Ustazah Aminah kembali duduk di kursinya. Tangannya meraih buku “ukhti-ukhti jilboob” yang tadi sedang dia baca. Lalu dia melanjutkan membaca, sampai ke bab “berpakaian tapi telanjang”. Satu halaman setelah bab tersebut dan dia menyerah, pikirannya dipenuhi banyak masalah dan tanpa sadar dia langsung melamun.
Dia kemarin memanggil Ustazah Raudah dan bertanya tanpa niatan menghakimi tentang peristiwa malamnya dengan Ustaz Karim di kantor asrama. Ustazah Raudah langsung menangis sampai Ustazah Aminah harus menambahkan bahwa dirinya tidak mau menyalahkan Ustazah Raudah, melainkan hanya ingin mengetahui kebenarannya. Lalu dengan suara terputus-putus Ustazah Raudah menceritakan kronologinya.
Ustazah Raudah mengatakan bahwa dia ada urusan mendesak di kantor malam itu. Saat dia datang, dia melihat Ustaz Karim sedang merokok. Kemudian Ustaz Karim menawarkan membantunya, dan dia ternyata malah memaksanya melakukan hubungan seks. Ustazah Raudah sambil bercucuran air mata meminta maaf juga kepada Ustazah Aminah.
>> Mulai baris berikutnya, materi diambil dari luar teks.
/-! Frame.lean -/

theorem State.zero_clock {s₀ s : State} (hs₀ : s₀.Clock s) (page : Nat) (l : List FieldRef) : s₀.Clock (State.zero s
    page l) := by
  unfold State.zero
  repeat (with_reducible first
    | exact hs₀
    | apply State.put_clock
    | refine State.Clock.each ?_ ?_ <;> [(intro u x₁ hs₀; try dsimp only); skip])
theorem State.clearBeside_clock {s₀ s : State} (hs₀ : s₀.Clock s) (k : PageKind) (bit : Nat) : s₀.Clock
    (State.clearBeside s k bit) := by
  unfold State.clearBeside
  repeat (with_reducible first
    | exact hs₀
    | apply State.restartTurn_clock
    | apply State.Clock.ite
    | split
    | refine State.Clock.same (State.mk_frame ..) (State.mk_running ..) ?_)
theorem State.clearCount_clock {s₀ s : State} (hs₀ : s₀.Clock s) (k : PageKind) (page bit : Nat) : s₀.Clock
    (State.clearCount s k page bit) := by
  unfold State.clearCount
  repeat (with_reducible first
    | exact hs₀
    | apply State.zero_clock
    | apply State.clearBeside_clock
    | apply State.wr_clock
    | dsimp only)
theorem State.cntClr_clock {s₀ s : State} (hs₀ : s₀.Clock s) (k : PageKind) (page : Nat) (v : Word) : s₀.Clock
    (State.cntClr s k page v) := by
  unfold State.cntClr
  repeat (with_reducible first
    | exact hs₀
    | apply State.clearCount_clock
    | apply State.zero_clock
    | refine State.Clock.foldlSnd ?_ ?_ <;> [(intro x₀ x₁ hs₀; try dsimp only); skip]
    | refine State.Clock.foldl ?_ ?_ <;> [(intro x₀ x₁ hs₀; try dsimp only); skip])
theorem State.portClr_clock {s₀ s : State} (hs₀ : s₀.Clock s) (page p : Nat) : s₀.Clock (State.portClr s page p) := by
  unfold State.portClr
  repeat (with_reducible first
    | exact hs₀
    | apply State.clearCount_clock
    | apply State.zero_clock
    | refine State.Clock.foldlSnd ?_ ?_ <;> [(intro x₀ x₁ hs₀; try dsimp only); skip]
    | refine State.Clock.foldl ?_ ?_ <;> [(intro x₀ x₁ hs₀; try dsimp only); skip])
theorem State.clearBad_clock {s₀ s : State} (hs₀ : s₀.Clock s) (chan : Nat) : s₀.Clock (State.clearBad s chan) := by
  unfold State.clearBad
  repeat (with_reducible first
    | exact hs₀
    | apply State.put_clock
    | apply State.Clock.ite
    | split
    | refine State.Clock.same (State.mk_frame ..) (State.mk_running ..) ?_
    | dsimp only)
theorem State.dllStops_clock {s₀ s : State} (hs₀ : s₀.Clock s) (t : Fin 16) : s₀.Clock (State.dllStops s t) := by
  unfold State.dllStops
  repeat (with_reducible first
    | exact hs₀
    | apply State.setTile_clock
    | apply State.lockLost_clock
    | apply State.putB_clock
    | apply State.Clock.ite
    | split
    | refine State.Clock.same (State.mk_frame ..) (State.mk_running ..) ?_
    | dsimp only)
theorem State.headerPulse_clock {s₀ s : State} (hs₀ : s₀.Clock s) (k : PageKind) (w : PendWrite) : s₀.Clock
    (State.headerPulse s k w) := by
  unfold State.headerPulse
  repeat (with_reducible first
    | exact hs₀
    | apply State.clearCount_clock
    | apply State.wr_clock
    | apply State.Clock.ite
    | refine State.Clock.foldlSnd ?_ ?_ <;> [(intro x₀ x₁ hs₀; try dsimp only); skip]
    | refine State.Clock.foldl ?_ ?_ <;> [(intro x₀ x₁ hs₀; try dsimp only); skip]
    | split)
theorem State.ownPulse_clock {s₀ s : State} (hs₀ : s₀.Clock s) (k : PageKind) (f : Nat) (w : PendWrite) : s₀.Clock
    (State.ownPulse s k f w) := by
  unfold State.ownPulse
  repeat (with_reducible first
    | exact hs₀
    | apply State.clearSelfMask_clock
    | apply State.dllStops_clock
    | apply State.portClr_clock
    | apply State.clearBad_clock
    | apply State.snap_clock
    | apply State.requestSwitch_clock
    | apply State.releaseFreeze_clock
    | apply State.faultClr_clock
    | apply State.injOne_clock
    | apply State.putB_clock
    | apply State.setBroken_clock
    | apply State.monStart_clock
    | apply State.monStop_clock
    | apply State.convFaultClear_clock
    | apply State.Clock.ite
    | refine State.Clock.foldlSnd ?_ ?_ <;> [(intro x₀ x₁ hs₀; try dsimp only); skip]
    | refine State.Clock.foldl ?_ ?_ <;> [(intro x₀ x₁ hs₀; try dsimp only); skip]
    | split
    | dsimp only)
theorem State.pulse_clock {s₀ s : State} (hs₀ : s₀.Clock s) (f : Nat) (w : PendWrite) : s₀.Clock (State.pulse s f
    w) := by
  unfold State.pulse
  repeat (with_reducible first
    | exact hs₀
    | apply State.headerPulse_clock
    | apply State.cntClr_clock
    | apply State.ownPulse_clock
    | apply State.Clock.ite
    | split)
theorem State.blankBlock_clock {s₀ s : State} (hs₀ : s₀.Clock s) (page f : Nat) : s₀.Clock (State.blankBlock s page
    f) := by
  unfold State.blankBlock
  repeat (with_reducible first
    | exact hs₀
    | apply State.blank_clock
    | refine State.Clock.each ?_ ?_ <;> [(intro u x₁ hs₀; try dsimp only); skip])
theorem State.chCfgChanged_clock {s₀ s : State} (hs₀ : s₀.Clock s) (chan f : Nat) (old new : Word) : s₀.Clock
    (State.chCfgChanged s chan f old new) := by
  unfold State.chCfgChanged
  repeat (with_reducible first
    | exact hs₀
    | apply State.blank_clock
    | apply State.setChan_clock
    | apply State.Clock.ite
    | split
    | refine State.Clock.same (State.mk_frame ..) (State.mk_running ..) ?_
    | dsimp only)
theorem State.blockChanged_clock {s₀ s : State} (hs₀ : s₀.Clock s) (page off f : Nat) (old new : Word) : s₀.Clock
    (State.blockChanged s page off f old new) := by
  unfold State.blockChanged
  repeat (with_reducible first
    | exact hs₀
    | apply State.blankBlock_clock
    | apply State.chCfgChanged_clock
    | apply State.Clock.ite
    | split)
theorem State.headerChanged_clock {s₀ s : State} (hs₀ : s₀.Clock s) (page off : Nat) (old new : Word) : s₀.Clock
    (State.headerChanged s page off old new) := by
  unfold State.headerChanged
  repeat (with_reducible first
    | exact hs₀
    | apply State.queueEvent_clock
    | apply State.Clock.ite
    | split
    | dsimp only)
theorem State.overrideTiles_clock {s₀ s : State} (hs₀ : s₀.Clock s) : s₀.Clock (State.overrideTiles s) := by
  unfold State.overrideTiles
  repeat (with_reducible first
    | exact hs₀
    | apply State.setTile_clock
    | apply State.Clock.ite
    | refine State.Clock.each ?_ ?_ <;> [(intro u x₁ hs₀; try dsimp only); skip]
    | split
    | refine State.Clock.same (State.mk_frame ..) (State.mk_running ..) ?_)
theorem State.dropSummaries_clock {s₀ s : State} (hs₀ : s₀.Clock s) (c : Conc) (off : Nat) : s₀.Clock
    (State.dropSummaries s c off) := by
  unfold State.dropSummaries
  repeat (with_reducible first
    | exact hs₀
    | apply State.setConc_clock
    | apply State.Clock.ite
    | split
    | refine State.Clock.same (State.mk_frame ..) (State.mk_running ..) ?_
    | dsimp only)
theorem State.ownChanged_clock {s₀ s : State} (hs₀ : s₀.Clock s) (k : PageKind) (page off f : Nat) (old new : Word)
    : s₀.Clock (State.ownChanged s k page off f old new) := by
  unfold State.ownChanged
  repeat (with_reducible first
    | exact hs₀
    | apply State.blockChanged_clock
    | apply State.gateSourceChanged_clock
    | apply State.dllStops_clock
    | apply State.gatePolChanged_clock
    | apply State.slewWritten_clock
    | apply State.spliceWritten_clock
    | apply State.govSettle_clock
    | apply State.dropSummaries_clock
    | apply State.pinPoint_clock
    | apply State.threshChanged_clock
    | apply State.deliverMask_clock
    | apply State.testChanged_clock
    | apply State.touchEntry_clock
    | apply State.overrideTiles_clock
    | apply State.Clock.ite
    | refine State.Clock.each ?_ ?_ <;> [(intro u x₁ hs₀; try dsimp only); skip]
    | split
    | refine State.Clock.same (State.mk_frame ..) (State.mk_running ..) ?_)
theorem State.cameInForce_clock {s₀ s : State} (hs₀ : s₀.Clock s) (f : Nat) (e : Nat × Word) : s₀.Clock
    (State.cameInForce s f e) := by
  unfold State.cameInForce
  repeat (with_reducible first
    | exact hs₀
    | apply State.headerChanged_clock
    | apply State.ownChanged_clock
    | apply State.Clock.ite
    | split
    | dsimp only)
theorem State.applyWrites_clock {s₀ s : State} (hs₀ : s₀.Clock s) (f : Nat) : s₀.Clock (State.applyWrites s f) := by
  unfold State.applyWrites
  repeat (with_reducible first
    | exact hs₀
    | apply State.pulse_clock
    | apply State.cameInForce_clock
    | refine State.Clock.each ?_ ?_ <;> [(intro u x₁ hs₀; try dsimp only); skip]
    | refine State.Clock.same (State.mk_frame ..) (State.mk_running ..) ?_
    | dsimp only)
theorem State.beginFrame_clock {s₀ s : State} (hs₀ : s₀.Clock s) (f : Nat) : s₀.Clock (State.beginFrame s f) := by
  unfold State.beginFrame
  repeat (with_reducible first
    | exact hs₀
    | apply State.setConc_clock
    | apply State.Clock.ite
    | refine State.Clock.each ?_ ?_ <;> [(intro u x₁ hs₀; try dsimp only); skip]
    | refine State.Clock.foldlSnd ?_ ?_ <;> [(intro x₀ x₁ hs₀; try dsimp only); skip]
    | refine State.Clock.foldl ?_ ?_ <;> [(intro x₀ x₁ hs₀; try dsimp only); skip]
    | split
    | refine State.Clock.same (State.mk_frame ..) (State.mk_running ..) ?_
    | dsimp only)
theorem State.followCeilings_clock {s₀ s : State} (hs₀ : s₀.Clock s) : s₀.Clock (State.followCeilings s) := by
  unfold State.followCeilings
  repeat (with_reducible first
    | exact hs₀
    | apply State.put_clock
    | apply State.resetConc_clock
    | apply State.stackSleeps_clock
    | apply State.Clock.ite
    | refine State.Clock.each ?_ ?_ <;> [(intro u x₁ hs₀; try dsimp only); skip]
    | split
    | dsimp only)
theorem State.tilesBoundary_clock {s₀ s : State} (hs₀ : s₀.Clock s) (f : Nat) (slips : List (Fin 16 × BitVec 48)) :
    s₀.Clock (State.tilesBoundary s f slips) := by
  unfold State.tilesBoundary
  repeat (with_reducible first
    | exact hs₀
    | apply State.tileBoundary_clock
    | refine State.Clock.each ?_ ?_ <;> [(intro u x₁ hs₀; try dsimp only); skip])
theorem State.concsBoundary_clock {s₀ s : State} (hs₀ : s₀.Clock s) (f : Nat) : s₀.Clock (State.concsBoundary s
    f) := by
  unfold State.concsBoundary
  repeat (with_reducible first
    | exact hs₀
    | apply State.holdBoundary_clock
    | apply State.joinBoundary_clock
    | apply State.showLag_clock
    | refine State.Clock.each ?_ ?_ <;> [(intro u x₁ hs₀; try dsimp only); skip])
theorem State.convertCommands_clock {s₀ s : State} (hs₀ : s₀.Clock s) (f : Nat) : s₀.Clock (State.convertCommands s
    f) := by
  unfold State.convertCommands
  repeat (with_reducible first
    | exact hs₀
    | apply State.convertTimed_clock
    | apply State.sendWindows_clock
    | apply State.Clock.ite
    | split)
Ustazah Aminah menepuk-nepuk bahunya menenangkan. Dia kemudian mengakhiri obrolan dengan mengatakan bahwa kalau ada apa-apa maka cerita saja pada dirinya biar dia pun bisa membantu. Ustazah Aminah juga meyakinkannya bahwa hal tersebut tak akan pernah terulang. Pada dasarnya memang ustazah aminah pun berpendapat seperti itu, karena dia tetap yakin bahwa ustaz karim bisa khilaf seperti kemarin itu semata karena dirinya tidak mau melayani sang suami itu. Sedikit banyak dia tetap merasa bersalah.
Kini yang membuat Ustazah Aminah merasa bingung, apa yang selanjutnya harus dia lakukan? Dirinya bisa saja mengajak ngobrol sang suami, akan tetapi dia kuatir nanti sang suami bukannya sadar melainkan malah menyalahkan dirinya yang menolak melayani. Padahal kewajiban istri kan harus melayani ketika sang suami sedang bergairah. Selain itu, saat ini bukan saat yang tepat juga sebenarnya sebab sang suami sedang sibuk juga banyak urusan mengurus keberangkatannya.
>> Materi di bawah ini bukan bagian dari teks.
/-! Tile.lean -/

theorem State.showPort_only {L : Nat} {s₀ s : State} (hs₀ : s₀.Only L s) (t : Fin 16) (c : Conc) (hL : 24 &&& L =
    24) : s₀.Only L (State.showPort s t c) := by
  unfold State.showPort
  repeat (with_reducible first
    | exact hs₀
    | exact Only.sub hL (by decide)
    | apply State.put_only
    | apply State.Only.ite
    | split)
theorem State.offerToken_only {L : Nat} {s₀ s : State} (hs₀ : s₀.Only L s) (t : Fin 16) (c : Conc) (n : Nat) (leave
    : Bool) (hL : 256 &&& L = 256) : s₀.Only L (State.offerToken s t c n leave) := by
  unfold State.offerToken
  repeat (with_reducible first
    | exact hs₀
    | exact Only.sub hL (by decide)
    | apply State.setPort_only
    | apply State.Only.ite
    | split
    | dsimp only)
theorem State.emitClosed_only {L : Nat} {s₀ s : State} (hs₀ : s₀.Only L s) (t : Fin 16) (hL : 344 &&& L = 344) :
    s₀.Only L (State.emitClosed s t) := by
  unfold State.emitClosed
  repeat (with_reducible first
    | exact hs₀
    | exact Only.sub hL (by decide)
    | apply State.collectAll_only
    | apply State.offerToken_only
    | apply State.setTile_only
    | apply State.put_only
    | apply State.Only.ite
    | split
    | dsimp only)
theorem State.portCut_only {L : Nat} {s₀ s : State} (hs₀ : s₀.Only L s) (t : Fin 16) (c : Conc) (hL : 344 &&& L =
    344) : s₀.Only L (State.portCut s t c) := by
  unfold State.portCut
  repeat (with_reducible first
    | exact hs₀
    | exact Only.sub hL (by decide)
    | apply State.setPort_only
    | apply State.put_only
    | apply State.bump_only
    | apply State.showPort_only
    | apply State.event_only
    | apply State.Only.ite
    | split
    | dsimp only)
theorem State.portBoundary_only {L : Nat} {s₀ s : State} (hs₀ : s₀.Only L s) (t : Fin 16) (f : Nat) (c : Conc) (hL :
    344 &&& L = 344) : s₀.Only L (State.portBoundary s t f c) := by
  unfold State.portBoundary
  repeat (with_reducible first
    | exact hs₀
    | exact Only.sub hL (by decide)
    | apply State.setPort_only
    | apply State.showPort_only
    | apply State.eventIf_only
    | apply State.Only.ite
    | split
    | dsimp only)
theorem State.ackWords_only {L : Nat} {s₀ s : State} (hs₀ : s₀.Only L s) (t : Fin 16) (c : Conc) (n : Nat) (hL : 256
    &&& L = 256) : s₀.Only L (State.ackWords s t c n) := by
  unfold State.ackWords
  repeat (with_reducible first
    | exact hs₀
    | exact Only.sub hL (by decide)
    | apply State.setPort_only
    | apply State.Only.ite
    | split
    | dsimp only)
theorem State.ackItem_only {L : Nat} {s₀ s : State} (hs₀ : s₀.Only L s) (t : Fin 16) (c : Conc) (hL : 280 &&& L =
    280) : s₀.Only L (State.ackItem s t c) := by
  unfold State.ackItem
  repeat (with_reducible first
    | exact hs₀
    | exact Only.sub hL (by decide)
    | apply State.setPort_only
    | apply State.put_only
    | split
    | dsimp only)
theorem State.dropHits_only {L : Nat} {s₀ s : State} (hs₀ : s₀.Only L s) (t : Fin 16) (hL : 128 &&& L = 128) :
    s₀.Only L (State.dropHits s t) := by
  unfold State.dropHits
  repeat (with_reducible first
    | exact hs₀
    | exact Only.sub hL (by decide)
    | apply State.setChan_only
    | refine State.Only.each ?_ ?_ <;> [(intro u x₁ hs₀; try dsimp only); skip])
theorem State.decideAll_only {L : Nat} {s₀ s : State} (hs₀ : s₀.Only L s) (t : Fin 16) (hL : 344 &&& L = 344) :
    s₀.Only L (State.decideAll s t) := by
  unfold State.decideAll
  repeat (with_reducible first
    | exact hs₀
    | exact Only.sub hL (by decide)
    | apply State.setTile_only
    | apply State.decideCand_only
    | refine State.Only.each ?_ ?_ <;> [(intro u x₁ hs₀; try dsimp only); skip])
theorem State.stopRecording_only {L : Nat} {s₀ s : State} (hs₀ : s₀.Only L s) (t : Fin 16) (f reasons : Nat) (hL :
    472 &&& L = 472) : s₀.Only L (State.stopRecording s t f reasons) := by
  unfold State.stopRecording
  repeat (with_reducible first
    | exact hs₀
    | exact Only.sub hL (by decide)
    | apply State.dropHits_only
    | apply State.decideAll_only
    | apply State.setTile_only
    | apply State.Only.ite
    | split
    | dsimp only)
theorem State.timingFault_only {L : Nat} {s₀ s : State} (hs₀ : s₀.Only L s) (t : Fin 16) (f : Nat) (hL : 472 &&& L =
    472) : s₀.Only L (State.timingFault s t f) := by
  unfold State.timingFault
  repeat (with_reducible first
    | exact hs₀
    | exact Only.sub hL (by decide)
    | apply State.stopRecording_only
    | apply State.putB_only
    | apply State.Only.ite
    | split
    | dsimp only)
theorem State.showLine_only {L : Nat} {s₀ s : State} (hs₀ : s₀.Only L s) (t : Fin 16) (r : LineReport) (hL : 24 &&&
    L = 24) : s₀.Only L (State.showLine s t r) := by
  unfold State.showLine
  repeat (with_reducible first
    | exact hs₀
    | exact Only.sub hL (by decide)
    | apply State.put_only
    | apply State.putB_only)
theorem State.dllLock_only {L : Nat} {s₀ s : State} (hs₀ : s₀.Only L s) (t : Fin 16) (r : LineReport) (hL : 280 &&&
    L = 280) : s₀.Only L (State.dllLock s t r) := by
  unfold State.dllLock
  repeat (with_reducible first
    | exact hs₀
    | exact Only.sub hL (by decide)
    | apply State.showLine_only
    | apply State.setTile_only
    | apply State.putB_only
    | apply State.Only.ite
    | split
    | dsimp only)
theorem State.lockLost_only {L : Nat} {s₀ s : State} (hs₀ : s₀.Only L s) (t : Fin 16) (hL : 472 &&& L = 472) :
    s₀.Only L (State.lockLost s t) := by
  unfold State.lockLost
  repeat (with_reducible first
    | exact hs₀
    | exact Only.sub hL (by decide)
    | apply State.putB_only
    | apply State.timingFault_only
    | apply State.bump_only
    | apply State.event_only)
theorem State.dllUnlock_only {L : Nat} {s₀ s : State} (hs₀ : s₀.Only L s) (t : Fin 16) (r : LineReport) (hL : 472
    &&& L = 472) : s₀.Only L (State.dllUnlock s t r) := by
  unfold State.dllUnlock
  repeat (with_reducible first
    | exact hs₀
    | exact Only.sub hL (by decide)
    | apply State.showLine_only
    | apply State.lockLost_only
    | apply State.Only.ite
    | split
    | dsimp only)
theorem State.coarseSlip_only {L : Nat} {s₀ s : State} (hs₀ : s₀.Only L s) (t : Fin 16) (f : Nat) (hL : 472 &&& L =
    472) : s₀.Only L (State.coarseSlip s t f) := by
  unfold State.coarseSlip
  repeat (with_reducible first
    | exact hs₀
    | exact Only.sub hL (by decide)
    | apply State.timingFault_only
    | apply State.setTile_only
    | apply State.bump_only
    | apply State.event_only
    | dsimp only)
theorem State.resumeTile_only {L : Nat} {s₀ s : State} (hs₀ : s₀.Only L s) (t : Fin 16) (f : Nat) (hL : 24920 &&& L
    = 24920) : s₀.Only L (State.resumeTile s t f) := by
  unfold State.resumeTile
  repeat (with_reducible first
    | exact hs₀
    | exact Only.sub hL (by decide)
    | apply State.setTile_only
    | apply State.setRx_only
    | apply State.putB_only
    | apply State.eventIf_only
    | apply State.Only.ite
    | refine State.Only.each ?_ ?_ <;> [(intro u x₁ hs₀; try dsimp only); skip]
    | split
    | dsimp only)
theorem State.resetPages_only {L : Nat} {s₀ s : State} (hs₀ : s₀.Only L s) (lo hi : Nat) (hL : 4294971512 &&& L =
    4294971512) : s₀.Only L (State.resetPages s lo hi) := by
  unfold State.resetPages
  repeat (with_reducible first
    | exact hs₀
    | exact Only.sub hL (by decide)
    | refine State.Only.of ?_ (regs := .inl (Only.bit hL (by decide))) (stale := .inl (Only.bit hL (by decide)))
        (pendW := .inl (Only.bit hL (by decide))) (eventQ := .inl (Only.bit hL (by decide))) (rwsStaged := .inl
        (Only.bit hL (by decide))) (unlocks := .inl (Only.bit hL (by decide)))
    | dsimp only)
theorem State.blockOff_only {L : Nat} {s₀ s : State} (hs₀ : s₀.Only L s) (t : Fin 16) (b : Nat) (hL : 4294971640 &&&
    L = 4294971640) : s₀.Only L (State.blockOff s t b) := by
  unfold State.blockOff
  repeat (with_reducible first
    | exact hs₀
    | exact Only.sub hL (by decide)
    | apply State.resetPages_only
    | apply State.put_only
    | refine State.Only.of ?_ (chans := .inl (Only.bit hL (by decide)))
    | dsimp only)
theorem State.blockTo_only {L : Nat} {s₀ s : State} (hs₀ : s₀.Only L s) (t : Fin 16) (b st : Nat) (hL : 4294971640
    &&& L = 4294971640) : s₀.Only L (State.blockTo s t b st) := by
  unfold State.blockTo
  repeat (with_reducible first
    | exact hs₀
    | exact Only.sub hL (by decide)
    | apply State.disarmAll_only
    | apply State.blockOff_only
    | apply State.put_only
    | apply State.Only.ite
    | split
    | dsimp only)
theorem State.followBlocks_only {L : Nat} {s₀ s : State} (hs₀ : s₀.Only L s) (t : Fin 16) (hL : 4294971640 &&& L =
    4294971640) : s₀.Only L (State.followBlocks s t) := by
  unfold State.followBlocks
  repeat (with_reducible first
    | exact hs₀
    | exact Only.sub hL (by decide)
    | apply State.blockTo_only
    | refine State.Only.each ?_ ?_ <;> [(intro u x₁ hs₀; try dsimp only); skip])
theorem State.tileFalls_only {L : Nat} {s₀ s : State} (hs₀ : s₀.Only L s) (t : Fin 16) (f st : Nat) (hL : 408 &&& L
    = 408) : s₀.Only L (State.tileFalls s t f st) := by
  unfold State.tileFalls
  repeat (with_reducible first
    | exact hs₀
    | exact Only.sub hL (by decide)
    | apply State.disarmAll_only
    | apply State.setTile_only
    | apply State.putB_only
    | apply State.put_only
    | apply State.Only.ite
    | split
    | dsimp only)
theorem State.followTile_only {L : Nat} {s₀ s : State} (hs₀ : s₀.Only L s) (t : Fin 16) (f : Nat) (hL : 4294971896
    &&& L = 4294971896) : s₀.Only L (State.followTile s t f) := by
  unfold State.followTile
  repeat (with_reducible first
    | exact hs₀
    | exact Only.sub hL (by decide)
    | apply State.tileFalls_only
    | apply State.put_only
    | apply State.followBlocks_only
    | apply State.Only.ite
    | split
    | dsimp only)
theorem State.tileLeaves_only {L : Nat} {s₀ s : State} (hs₀ : s₀.Only L s) (t : Fin 16) (f : Nat) (hL : 280 &&& L =
    280) : s₀.Only L (State.tileLeaves s t f) := by
  unfold State.tileLeaves
  repeat (with_reducible first
    | exact hs₀
    | exact Only.sub hL (by decide)
    | apply State.setTile_only
    | apply State.putB_only
    | apply State.Only.ite
    | split
    | dsimp only)
theorem State.tileBoundary_only {L : Nat} {s₀ s : State} (hs₀ : s₀.Only L s) (t : Fin 16) (f : Nat) (gained : BitVec
    48) (hL : 4294996472 &&& L = 4294996472) : s₀.Only L (State.tileBoundary s t f gained) := by
  unfold State.tileBoundary
  repeat (with_reducible first
    | exact hs₀
    | exact Only.sub hL (by decide)
    | apply State.setTile_only
    | apply State.coarseSlip_only
    | apply State.followTile_only
    | apply State.resumeTile_only
    | apply State.tileLeaves_only
    | apply State.portBoundary_only
    | apply State.Only.ite
    | split
    | dsimp only)
theorem State.tileResume_only {L : Nat} {s₀ s : State} (hs₀ : s₀.Only L s) (t : Fin 16) (hL : 256 &&& L = 256) :
    s₀.Only L (State.tileResume s t) := by
  unfold State.tileResume
  repeat (with_reducible first
    | exact hs₀
    | exact Only.sub hL (by decide)
    | apply State.setTile_only
    | apply State.Only.ite
    | split)
theorem State.tileLost_only {L : Nat} {s₀ s : State} (hs₀ : s₀.Only L s) (t : Fin 16) (power : TilePower) (hL :
    4294975480 &&& L = 4294975480) : s₀.Only L (State.tileLost s t power) := by
  unfold State.tileLost
  repeat (with_reducible first
    | exact hs₀
    | exact Only.sub hL (by decide)
    | apply State.resetPages_only
    | apply State.put_only
    | refine State.Only.of ?_ (chans := .inl (Only.bit hL (by decide))) (tiles := .inl (Only.bit hL (by decide)))
        (tac := .inl (Only.bit hL (by decide))) (tacStaged := .inl (Only.bit hL (by decide))) (tacPoison := .inl
        (Only.bit hL (by decide)))
    | dsimp only)
theorem State.tilePowerRemoval_only {L : Nat} {s₀ s : State} (hs₀ : s₀.Only L s) (t : Fin 16) (hL : 4294975480 &&& L
    = 4294975480) : s₀.Only L (State.tilePowerRemoval s t) := by
  unfold State.tilePowerRemoval
  repeat (with_reducible first
    | exact hs₀
    | exact Only.sub hL (by decide)
    | apply State.tileLost_only
    | apply State.Only.ite
    | split
    | dsimp only)
theorem State.toListen_only {L : Nat} {s₀ s : State} (hs₀ : s₀.Only L s) (page : Nat) (hL : 24 &&& L = 24) : s₀.Only
    L (State.toListen s page) := by
  unfold State.toListen
  repeat (with_reducible first
    | exact hs₀
    | exact Only.sub hL (by decide)
    | apply State.put_only
    | apply State.Only.ite
    | split)
theorem State.idleExpiry_only {L : Nat} {s₀ s : State} (hs₀ : s₀.Only L s) (page : Nat) (hL : 24 &&& L = 24) :
    s₀.Only L (State.idleExpiry s page) := by
  unfold State.idleExpiry
  repeat (with_reducible first
    | exact hs₀
    | exact Only.sub hL (by decide)
    | apply State.toListen_only
    | apply State.Only.ite
    | refine State.Only.foldlSnd ?_ ?_ <;> [(intro x₀ x₁ hs₀; try dsimp only); skip]
    | refine State.Only.foldl ?_ ?_ <;> [(intro x₀ x₁ hs₀; try dsimp only); skip]
    | split)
Sementara itu, dirinya juga bisa mendiamkan kejadian itu, berharap ustaz karim tidak melakukan hal yang sama lagi. Ustazah Aminah percaya malam itu kejadian tersebut semata disebabkan oleh ustaz karim mata gelap. Artinya, kejadian itu semata bukan kesengajaan…
“Hayo umi, katanya membaca kok malah melamun?” Ustazah Aminah tersentak mendengar suara sapaan Alif, Alif memeluknya dari belakang kursi, tangannya melingkar di leher sang umi sementara wajahnya nyelonong ke depan ikut mengintip buku yang sedang ia pegang. Kedua pipi mereka bergesekan, terasa halus pipi anaknya itu.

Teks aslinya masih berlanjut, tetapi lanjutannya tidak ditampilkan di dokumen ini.